Saved entries
-- ==== Sys2Proof/Laws/State.lean ====
section
/-!
SUPPORT. One lemma per field of State and per plain update: the field is what it was.  Each is true by unfolding and is tagged for
the simplifier, so that no proof unfolds a record update.
-/
namespace Sys2Proof.Machine
open Sys2Proof

/-! ### wr -/

@[simp] theorem State.wr_pending (s : State) (f : Fld) (v : Nat) : (s.wr f v).pending = s.pending := rfl
@[simp] theorem State.wr_act (s : State) (f : Fld) (v : Nat) : (s.wr f v).act = s.act := rfl
@[simp] theorem State.wr_shd (s : State) (f : Fld) (v : Nat) : (s.wr f v).shd = s.shd := rfl
@[simp] theorem State.wr_ret (s : State) (f : Fld) (v : Nat) : (s.wr f v).ret = s.ret := rfl
@[simp] theorem State.wr_glb (s : State) (f : Fld) (v : Nat) : (s.wr f v).glb = s.glb := rfl
@[simp] theorem State.wr_tb (s : State) (f : Fld) (v : Nat) : (s.wr f v).tb = s.tb := rfl
@[simp] theorem State.wr_port (s : State) (f : Fld) (v : Nat) : (s.wr f v).port = s.port := rfl
@[simp] theorem State.wr_pair (s : State) (f : Fld) (v : Nat) : (s.wr f v).pair = s.pair := rfl
@[simp] theorem State.wr_safety (s : State) (f : Fld) (v : Nat) : (s.wr f v).safety = s.safety := rfl
@[simp] theorem State.wr_key (s : State) (f : Fld) (v : Nat) : (s.wr f v).key = s.key := rfl
@[simp] theorem State.wr_pwr (s : State) (f : Fld) (v : Nat) : (s.wr f v).pwr = s.pwr := rfl
@[simp] theorem State.wr_upd (s : State) (f : Fld) (v : Nat) : (s.wr f v).upd = s.upd := rfl
@[simp] theorem State.wr_err (s : State) (f : Fld) (v : Nat) : (s.wr f v).err = s.err := rfl
@[simp] theorem State.wr_sched (s : State) (f : Fld) (v : Nat) : (s.wr f v).sched = s.sched := rfl
@[simp] theorem State.wr_fsl (s : State) (f : Fld) (v : Nat) : (s.wr f v).fsl = s.fsl := rfl
@[simp] theorem State.wr_ing (s : State) (f : Fld) (v : Nat) : (s.wr f v).ing = s.ing := rfl
@[simp] theorem State.wr_slots (s : State) (f : Fld) (v : Nat) : (s.wr f v).slots = s.slots := rfl
@[simp] theorem State.wr_bound (s : State) (f : Fld) (v : Nat) : (s.wr f v).bound = s.bound := rfl
@[simp] theorem State.wr_phe (s : State) (f : Fld) (v : Nat) : (s.wr f v).phe = s.phe := rfl
@[simp] theorem State.wr_rawSv (s : State) (f : Fld) (v : Nat) : (s.wr f v).rawSv = s.rawSv := rfl
@[simp] theorem State.wr_stch (s : State) (f : Fld) (v : Nat) : (s.wr f v).stch = s.stch := rfl
@[simp] theorem State.wr_pins (s : State) (f : Fld) (v : Nat) : (s.wr f v).pins = s.pins := rfl
@[simp] theorem State.wr_lse (s : State) (f : Fld) (v : Nat) : (s.wr f v).lse = s.lse := rfl
@[simp] theorem State.wr_osc (s : State) (f : Fld) (v : Nat) : (s.wr f v).osc = s.osc := rfl
@[simp] theorem State.wr_isl (s : State) (f : Fld) (v : Nat) : (s.wr f v).isl = s.isl := rfl
@[simp] theorem State.wr_cap (s : State) (f : Fld) (v : Nat) : (s.wr f v).cap = s.cap := rfl
@[simp] theorem State.wr_pub (s : State) (f : Fld) (v : Nat) : (s.wr f v).pub = s.pub := rfl
@[simp] theorem State.wr_hif (s : State) (f : Fld) (v : Nat) : (s.wr f v).hif = s.hif := rfl
@[simp] theorem State.wr_xlt (s : State) (f : Fld) (v : Nat) : (s.wr f v).xlt = s.xlt := rfl
@[simp] theorem State.wr_freeCtr (s : State) (f : Fld) (v : Nat) : (s.wr f v).freeCtr = s.freeCtr := rfl
@[simp] theorem State.wr_out (s : State) (f : Fld) (v : Nat) : (s.wr f v).out = s.out := rfl

/-! ### wrB -/

@[simp] theorem State.wrB_pending (s : State) (f : Fld) (b : Bool) : (s.wrB f b).pending = s.pending := rfl
@[simp] theorem State.wrB_act (s : State) (f : Fld) (b : Bool) : (s.wrB f b).act = s.act := rfl
@[simp] theorem State.wrB_shd (s : State) (f : Fld) (b : Bool) : (s.wrB f b).shd = s.shd := rfl
@[simp] theorem State.wrB_ret (s : State) (f : Fld) (b : Bool) : (s.wrB f b).ret = s.ret := rfl
@[simp] theorem State.wrB_glb (s : State) (f : Fld) (b : Bool) : (s.wrB f b).glb = s.glb := rfl
@[simp] theorem State.wrB_tb (s : State) (f : Fld) (b : Bool) : (s.wrB f b).tb = s.tb := rfl
@[simp] theorem State.wrB_port (s : State) (f : Fld) (b : Bool) : (s.wrB f b).port = s.port := rfl
@[simp] theorem State.wrB_pair (s : State) (f : Fld) (b : Bool) : (s.wrB f b).pair = s.pair := rfl
@[simp] theorem State.wrB_safety (s : State) (f : Fld) (b : Bool) : (s.wrB f b).safety = s.safety := rfl
@[simp] theorem State.wrB_key (s : State) (f : Fld) (b : Bool) : (s.wrB f b).key = s.key := rfl
@[simp] theorem State.wrB_pwr (s : State) (f : Fld) (b : Bool) : (s.wrB f b).pwr = s.pwr := rfl
@[simp] theorem State.wrB_upd (s : State) (f : Fld) (b : Bool) : (s.wrB f b).upd = s.upd := rfl
@[simp] theorem State.wrB_err (s : State) (f : Fld) (b : Bool) : (s.wrB f b).err = s.err := rfl
@[simp] theorem State.wrB_sched (s : State) (f : Fld) (b : Bool) : (s.wrB f b).sched = s.sched := rfl
@[simp] theorem State.wrB_fsl (s : State) (f : Fld) (b : Bool) : (s.wrB f b).fsl = s.fsl := rfl
@[simp] theorem State.wrB_ing (s : State) (f : Fld) (b : Bool) : (s.wrB f b).ing = s.ing := rfl
@[simp] theorem State.wrB_slots (s : State) (f : Fld) (b : Bool) : (s.wrB f b).slots = s.slots := rfl
@[simp] theorem State.wrB_bound (s : State) (f : Fld) (b : Bool) : (s.wrB f b).bound = s.bound := rfl
@[simp] theorem State.wrB_phe (s : State) (f : Fld) (b : Bool) : (s.wrB f b).phe = s.phe := rfl
@[simp] theorem State.wrB_rawSv (s : State) (f : Fld) (b : Bool) : (s.wrB f b).rawSv = s.rawSv := rfl
@[simp] theorem State.wrB_stch (s : State) (f : Fld) (b : Bool) : (s.wrB f b).stch = s.stch := rfl
@[simp] theorem State.wrB_pins (s : State) (f : Fld) (b : Bool) : (s.wrB f b).pins = s.pins := rfl
@[simp] theorem State.wrB_lse (s : State) (f : Fld) (b : Bool) : (s.wrB f b).lse = s.lse := rfl
@[simp] theorem State.wrB_osc (s : State) (f : Fld) (b : Bool) : (s.wrB f b).osc = s.osc := rfl
@[simp] theorem State.wrB_isl (s : State) (f : Fld) (b : Bool) : (s.wrB f b).isl = s.isl := rfl
@[simp] theorem State.wrB_cap (s : State) (f : Fld) (b : Bool) : (s.wrB f b).cap = s.cap := rfl
@[simp] theorem State.wrB_pub (s : State) (f : Fld) (b : Bool) : (s.wrB f b).pub = s.pub := rfl
@[simp] theorem State.wrB_hif (s : State) (f : Fld) (b : Bool) : (s.wrB f b).hif = s.hif := rfl
@[simp] theorem State.wrB_xlt (s : State) (f : Fld) (b : Bool) : (s.wrB f b).xlt = s.xlt := rfl
@[simp] theorem State.wrB_freeCtr (s : State) (f : Fld) (b : Bool) : (s.wrB f b).freeCtr = s.freeCtr := rfl
@[simp] theorem State.wrB_out (s : State) (f : Fld) (b : Bool) : (s.wrB f b).out = s.out := rfl
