-- ==== Sys2Proof/Tests/Slice0.lean ====
section
/-!
SUPPORT. Tests.  The expected values of the effect tests come from the rules that their comments name.  A theorem `test_witness_<Name>`
shows, for each clause of the statement `<Name>`, a state and operands that meet its hypotheses together.
-/
namespace Sys2Proof.Tests
set_option Elab.async false
open Sys2Proof Sys2Proof.Machine

/-! ### Small states -/

/-- Register fields written. -/
def put (s : State) (l : List (Fld × Nat)) : State := l.foldl (fun s p => s.wr p.1 p.2) s

/-- ST fields of the active configuration written. -/
def cfg (s : State) (l : List (Fld × Nat)) : State :=
  { s with act := l.foldl (fun c p => c.setFld p.1 p.2) s.act }

/-- Records of the active configuration written: table code, index and value. -/
def tabs (s : State) (l : List (Nat × Nat × Nat)) : State :=
  { s with act := l.foldl (fun c p => c.setTab p.1 p.2.1 ⟨1, p.2.2⟩) s.act }

/-- A device that has reached operation (R418). -/
def up (l : List (Fld × Nat) := []) : State := put State.reset ((Reg.PWR_STAT_PHASE, 6) :: l)

/-- The time base set to an instant. -/
def at_ (s : State) (t : Instant) : State := { s with tb := { s.tb with ns := t } }

/-- Translation on, with the page at 0 cached for reading and writing (R339, R342). -/
def mapped (s : State) : State := { s.wr Reg.XLT_CTL_EN 1 with xlt := { s.xlt with tlb := [⟨0, 12, 0, true, true⟩] } }

/-- The host link up, with Bus Master Enable set and HIF enabled (R313). -/
def linked (s : State) : State :=
  { (mapped s).wr Reg.HIF_CTL_EN 1 with hif := { s.hif with busMaster := true, linkUp := true } }

/-- An access that reads no table. -/
def d0 : Dma := ⟨0, ⟨[]⟩⟩

/-- A pair of which the first part is known. -/
theorem pair_fst {α β : Type} (p : α × β) {a : α} (h : p.1 = a) : p = (a, p.2) := by rw [← h]

/-- The outcome is a next state. -/
def isNext : Result → Bool
  | .next _ => true
  | .fault _ | .refused _ => false

theorem next_of {r : Result} (h : isNext r = true) : ∃ t, r = .next t := by
  cases r with
  | next t => exact ⟨t, rfl⟩
  | fault f => cases h
  | refused f => cases h

/-- The state after a command. -/
def after (i : Instr) (s : State) : State :=
  match exec i s with
  | .next t => t
  | .fault _ | .refused _ => s

/-! ### WellFormed refuses, check by check -/

def okImage : TableImage := ⟨0, 1, 8, 0, 1, 0, 0, [5]⟩
def okReq : KeyReq := ⟨1, 1, 0, 0, 0, 0, 0, List.replicate 32 0, List.replicate 40 0⟩
def okFw : Image := ⟨0, 0, 0, 0, 0, 0, 0, 0, 0, 0, List.replicate 133 0, 0, true, 0, 0, 0⟩
def okFrame : Frame := ⟨64, true, 0, 0, 0, 0, 0, 0, none, none, .raw, List.replicate 60 0⟩
def okFlit : Flit := ⟨0, 3, 0, List.replicate 58 0, 0⟩

theorem test_wf_image_count : Instr.wellFormed (.tableForward none okImage) = true ∧
    Instr.wellFormed (.tableForward none { okImage with count := 2 }) = false ∧
    Instr.wellFormed (.tableLoad 0 64 { okImage with records := [] } 0 d0) = false := by decide +kernel
theorem test_wf_image_width : Instr.wellFormed (.tableForward none { okImage with records := [2 ^ 64] }) = false := by decide +kernel
theorem test_wf_ns : Instr.wellFormed (.cinch 0 0 true 0 999999999 0) = true ∧
    Instr.wellFormed (.cinch 0 0 true 0 1000000000 0) = false ∧ Instr.wellFormed (.sleep 0 true 0 1000000000 0) = false := by
  decide +kernel
theorem test_wf_key_request : Instr.wellFormed (.keyOpDerive 0 0 0 64 0 d0 okReq 0) = true ∧
    Instr.wellFormed (.keyOpDerive 0 0 0 64 0 d0 { okReq with context := [] } 0) = false ∧
    Instr.wellFormed (.keyOpImport 0 0 0 104 0 d0 { okReq with wrapped := [] } 0) = false := by decide +kernel
theorem test_wf_provision : Instr.wellFormed (.keyOpProvision 0 40 0 d0 []) = false := by decide +kernel
theorem test_wf_challenge : Instr.wellFormed (.attest 0 136 0 [] d0) = false := by decide +kernel
theorem test_wf_fw_image : Instr.wellFormed (.updateStageStage 0 0 0 d0 okFw) = true ∧
    Instr.wellFormed (.updateStageStage 0 0 0 d0 { okFw with reserved := [] }) = false := by decide +kernel
theorem test_wf_cairn : Instr.wellFormed (.cairnPost 0 16 0 [] d0) = false := by decide +kernel
theorem test_wf_addresses : Instr.wellFormed (.registerWrite .host 2 0) = false ∧ Instr.wellFormed (.snapLatchRead 6) = false := by
  decide +kernel
theorem test_wf_frame : Instr.wellFormed (.frameReceive 0 okFrame) = true ∧
    Instr.wellFormed (.frameReceive 0 { okFrame with len := 60 }) = false := by decide +kernel
theorem test_wf_doorbell : Instr.wellFormed (.doorbellRead [0, 0] d0) = false := by decide +kernel
theorem test_wf_flit : Instr.wellFormed (.hjelFlit 0 okFlit 0) = true ∧
    Instr.wellFormed (.hjelFlit 0 { okFlit with payload := [] } 0) = false := by decide +kernel
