-- ==== Sys2Proof/Machine/Classifier.lean ====
section
/-! DEFINITION. The Classifier: taking a request, the WATCH and capture actions, the history note, retirement, and the unit
modes (chapters 2, 4 and 5). -/

namespace Sys2Proof.Machine

/-- Step 1 of R25 and what is next: the hit count of the governing entry rises (R19), then step 2 if the entry's trigger
role is START, else step 3. -/
def State.govern (s : State) (w : Work) (i : Fin 32) : State :=
  let g : Governor := { index := i, image := (s.matchEntry i).image, renewed := false, stopIgnored := false }
  (s.hit i).setWork (some { w with stage := if isStart g.image then .start g else .action g })

/-- Meaning of CLASSIFY: the mode check, the lookup and the hit count (R24). Outside ACTIVE, and with no governing entry,
the request is forwarded at once and the work is done. -/
def execClassify (s : State) : Host.Outcome State Fault Refusal :=
  .next (match s.work with
    | some { request := r, entry := t, stage := .lookup } =>
      let w : Work := { request := r, entry := t, stage := .lookup }
      match s.mode with
      | .bypass => (s.forward w).setWork none
      | .draining => (s.forward w).setWork none
      | .active =>
        match s.governing r with
        | none => (s.forward w).setWork none
        | some i => s.govern w i
    | _ => s)

/-- Meaning of WATCH_ACTION: step 3 for a WATCH entry forwards the request (R27), in any mode (R26). -/
def execWatchAction (s : State) : Host.Outcome State Fault Refusal :=
  .next (match s.work with
    | some { request := r, entry := t, stage := .action g } =>
      if actionOf g.image.action = some .watch then
        s.forwardAndGoOn { request := r, entry := t, stage := .action g } g
      else s
    | _ => s)

/-- The capture slot of an entry; ENABLE_ENTRY keeps the byte within 0 to 63 (R13). -/
def captureSlotOf (m : EntryImage) : SlotId := Fin.ofNat 64 m.captureSlot.toNat

/-- Step 3 for a CAPTURE_SLOT entry in ACTIVE (R28, R60): with no record due the request is forwarded; with one due and the
slot TOOL-owned a miss is counted and the request forwarded; otherwise the record is made, and its note is next. The slot is
the one the lookup found (R7): where the entry was disabled since, and CONFIG_QUEUE took the slot into the run or another ON
entry took it, the record is made there all the same, against R81, R92 and R97, which is the model's choice (log 25). -/
def State.captureToSlot (s : State) (w : Work) (g : Governor) : State :=
  let n := captureSlotOf g.image
  if s.recordDue = false then s.forwardAndGoOn w g
  else
    match (s.slot n).owner with
    | .tool => (s.miss g.index).forwardAndGoOn w g
    | .unit =>
      (s.createRecord n w.request true).setWork
        (some { w with stage := .append g { slot := n, sequence := s.captureSeq } })

/-- Meaning of CAPTURE_SLOT_ACTION: step 3 for a CAPTURE_SLOT entry (R28); a step that finds another mode than ACTIVE
forwards the request plainly (R26). -/
def execCaptureSlotAction (s : State) : Host.Outcome State Fault Refusal :=
  .next (match s.work with
    | some { request := r, entry := t, stage := .action g } =>
      let w : Work := { request := r, entry := t, stage := .action g }
      if actionOf g.image.action = some .captureSlot then
        if s.mode = .active then s.captureToSlot w g else s.forwardAndGoOn w g
      else s
    | _ => s)

/-- The Arrival History with a note appended: a full list drops its oldest note, and HISTORY_LOSSES and HISTORY_LOSS are
raised (R76, R77). -/
def State.appendNote (s : State) (note : Note) : State :=
  if s.history.length < Config.historyCapacity then { s with history := s.history ++ [note] }
  else ({ s with history := s.history.drop 1 ++ [note] } : State).countAndRaise .historyLosses .historyLoss

/-- Meaning of HISTORY_APPEND: the note of the record just made in a capture slot is appended, then its link is placed in the
Tracker entry, and the notice to the Session Controller is next (R60, R76; log 6). The row belongs to a record already made
and reads neither the mode nor the session: after a SET_MODE out of ACTIVE the note and the link are given all the same
(log 22), and after a SESSION_HALT and a SESSION_CLEAR the note joins the emptied list (log 23). -/
def execHistoryAppend (s : State) : Host.Outcome State Fault Refusal :=
  .next (match s.work with
    | some { request := r, entry := t, stage := .append g note } =>
      ((s.appendNote note).placeLink t { slot := note.slot, sequence := note.sequence }).setWork
        (some { request := r, entry := t, stage := .notice g })
    | _ => s)

/-- Meaning of ONE_SHOT_RETIRE: step 5, the governing entry turns OFF and the work is done (R18, R25). An entry enabled
again since the lookup stays ON: the request is not the first it governs after that (R18). -/
def execOneShotRetire (s : State) : Host.Outcome State Fault Refusal :=
  .next (match s.work with
    | some { request := _, entry := _, stage := .retire g } => (s.retire g).setWork none
    | _ => s)

/-! ### The Capture Queue's side (5.3) -/

/-- The position the next record is written into while the queue has room (R81). -/
def Queue.next (q : Queue) : Nat := (q.oldest + q.occupancy) % q.count

/-- The position after the oldest, around the ring (R81). -/
def Queue.advance (q : Queue) : Nat := (q.oldest + 1) % q.count

/-- The Tracker entry takes the link of a queue record, and the notice to the Session Controller is next (R85, steps 3
and 4). -/
def State.linkQueueRecord (s : State) (w : Work) (g : Governor) (n : SlotId) (sequence : BitVec 16) : State :=
  (s.placeLink w.entry { slot := n, sequence := sequence }).setWork (some { w with stage := .notice g })

/-- A capture offered to a queue with room is recorded at the next position; WATERMARK is raised where the occupancy rises
to the watermark (R85, R86). -/
def State.enqueue (s : State) (w : Work) (g : Governor) : State :=
  let n := s.queue.slotAt s.queue.next
  let made := (s.createRecord n w.request false).setQueue { s.queue with occupancy := s.queue.occupancy + 1 }
  let marked := if s.queue.occupancy + 1 = s.queue.watermark then made.raise .watermark else made
  marked.linkQueueRecord w g n s.captureSeq

/-- A capture offered to a full RING queue replaces the oldest record (R88). -/
def State.replaceOldest (s : State) (w : Work) (g : Governor) : State :=
  let n := s.queue.slotAt s.queue.oldest
  let made := (s.createRecord n w.request false).setQueue { s.queue with oldest := s.queue.advance }
  (made.countAndRaise .queueOverwrites .queueLoss).linkQueueRecord w g n s.captureSeq

/-- A capture offered to a full STOP_WHEN_FULL queue is dropped, and the request is forwarded with no link (R87). -/
def State.dropCapture (s : State) (w : Work) (g : Governor) : State :=
  (s.countAndRaise .queueDrops .queueLoss).forwardAndGoOn w g

/-- The owner the creation access into the queue finds (R45): the slot at the next position while the queue has room, and
otherwise the slot at the oldest. A queue slot is UNIT-owned (R92). -/
def State.queueSlotOwner (s : State) : Owner :=
  if s.queue.occupancy < s.queue.count then (s.slot (s.queue.slotAt s.queue.next)).owner
  else (s.slot (s.queue.slotAt s.queue.oldest)).owner

/-- A due capture offered to the queue: recorded, dropped, or recorded over the oldest (R85, R87, R88). -/
def State.offerToQueue (s : State) (w : Work) (g : Governor) : State :=
  if s.queue.occupancy < s.queue.count then s.enqueue w g
  else
    match s.queue.mode with
    | .stopWhenFull => s.dropCapture w g
    | .ring => s.replaceOldest w g

/-- Step 3 for a CAPTURE_QUEUE entry in ACTIVE (R29). An offer to an unconfigured queue, which R84 says does not arise,
makes no record, is counted nowhere, and the request is forwarded: the model's choice for an entry disabled after its lookup
(log 24). A creation that finds its slot TOOL-owned would make no record (R46), which no queue slot is (R92; log 14). -/
def State.captureToQueue (s : State) (w : Work) (g : Governor) : State :=
  if s.recordDue = false ∨ s.queue.count = 0 then s.forwardAndGoOn w g
  else
    match s.queueSlotOwner with
    | .unit => s.offerToQueue w g
    | .tool => s.forwardAndGoOn w g

/-- Meaning of CAPTURE_QUEUE_ACTION: step 3 for a CAPTURE_QUEUE entry (R29); a step that finds another mode than ACTIVE
forwards the request plainly (R26). -/
def execCaptureQueueAction (s : State) : Host.Outcome State Fault Refusal :=
  .next (match s.work with
    | some { request := r, entry := t, stage := .action g } =>
      let w : Work := { request := r, entry := t, stage := .action g }
      if actionOf g.image.action = some .captureQueue then
        if s.mode = .active then s.captureToQueue w g else s.forwardAndGoOn w g
      else s
    | _ => s)

/-! ### SET_MODE (R33, R38) -/

/-- A stall ended by the mode leaving ACTIVE: the request is forwarded, step 4 is not taken and step 5 is (R37, R38). A
timer that a tick has brought to 0 expires first, and the mode then meets no stall (R167, R38). The mode has left ACTIVE when
step 4 of that request comes, and its STOP trigger is not signalled (R26), which is the model's choice (log 8). -/
def State.endStallByMode (s : State) : State :=
  match s.stall with
  | none => s
  | some (w, g, _, timer) => if timer = .expiryDue then s.expireStall w g else (s.forward w).afterStop w g

/-- SET_MODE towards ACTIVE (R33). -/
def modeActive (s : State) : State × Answer := (s.setMode .active, answer .ok)

/-- SET_MODE towards BYPASS (R33, R38). -/
def modeBypass (s : State) : State × Answer :=
  match s.mode with
  | .bypass => (s, answer .ok)
  | .draining => (s, answer .accepted)
  | .active =>
    if s.anySlotServed then ((s.setMode .draining).endStallByMode, answer .accepted)
    else ((s.setMode .bypass).endStallByMode, answer .ok)

/-- SET_MODE: any other argument than ACTIVE or BYPASS is refused with FIELD (R33, R178). -/
def setMode (mode : Byte) (s : State) : State × Answer :=
  match mode.toNat with
  | 0 => modeBypass s
  | 1 => modeActive s
  | _ => (s, badArg .field)

/-- Meaning of SET_MODE, code 18h (R33). -/
def execSetMode (seq mode : Byte) (s : State) : Host.Outcome State Fault Refusal :=
  .next (linkExecute 0x18#8 seq (setMode mode) s)

end Sys2Proof.Machine
end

# YOUR ASSIGNMENT
The reply should consist solely of the lines above from the one that has "cases r with" through the one that has "okReq with context", reproduced exactly.

# THE COMPLETED TASK
  cases r with
  | next t => exact ⟨t, rfl⟩
  | fault f => cases h
  | refused f => cases h

/-- The state after a command. -/
def after (i : Instr) (s : State) : State :=
  match exec i s with
  | .next t => t
  | .fault _ | .refused _ => s

/-! ### WellFormed refuses, check by check -/

def okImage : TableImage := ⟨0, 1, 8, 0, 1, 0, 0, [5]⟩
def okReq : KeyReq := ⟨1, 1, 0, 0, 0, 0, 0, List.replicate 32 0, List.replicate 40 0⟩
def okFw : Image := ⟨0, 0, 0, 0, 0, 0, 0, 0, 0, 0, List.replicate 133 0, 0, true, 0, 0, 0⟩
def okFrame : Frame := ⟨64, true, 0, 0, 0, 0, 0, 0, none, none, .raw, List.replicate 60 0⟩
def okFlit : Flit := ⟨0, 3, 0, List.replicate 58 0, 0⟩

theorem test_wf_image_count : Instr.wellFormed (.tableForward none okImage) = true ∧
    Instr.wellFormed (.tableForward none { okImage with count := 2 }) = false ∧
    Instr.wellFormed (.tableLoad 0 64 { okImage with records := [] } 0 d0) = false := by decide +kernel
theorem test_wf_image_width : Instr.wellFormed (.tableForward none { okImage with records := [2 ^ 64] }) = false := by decide +kernel
theorem test_wf_ns : Instr.wellFormed (.cinch 0 0 true 0 999999999 0) = true ∧
    Instr.wellFormed (.cinch 0 0 true 0 1000000000 0) = false ∧ Instr.wellFormed (.sleep 0 true 0 1000000000 0) = false := by
  decide +kernel
theorem test_wf_key_request : Instr.wellFormed (.keyOpDerive 0 0 0 64 0 d0 okReq 0) = true ∧
    Instr.wellFormed (.keyOpDerive 0 0 0 64 0 d0 { okReq with context := [] } 0) = false ∧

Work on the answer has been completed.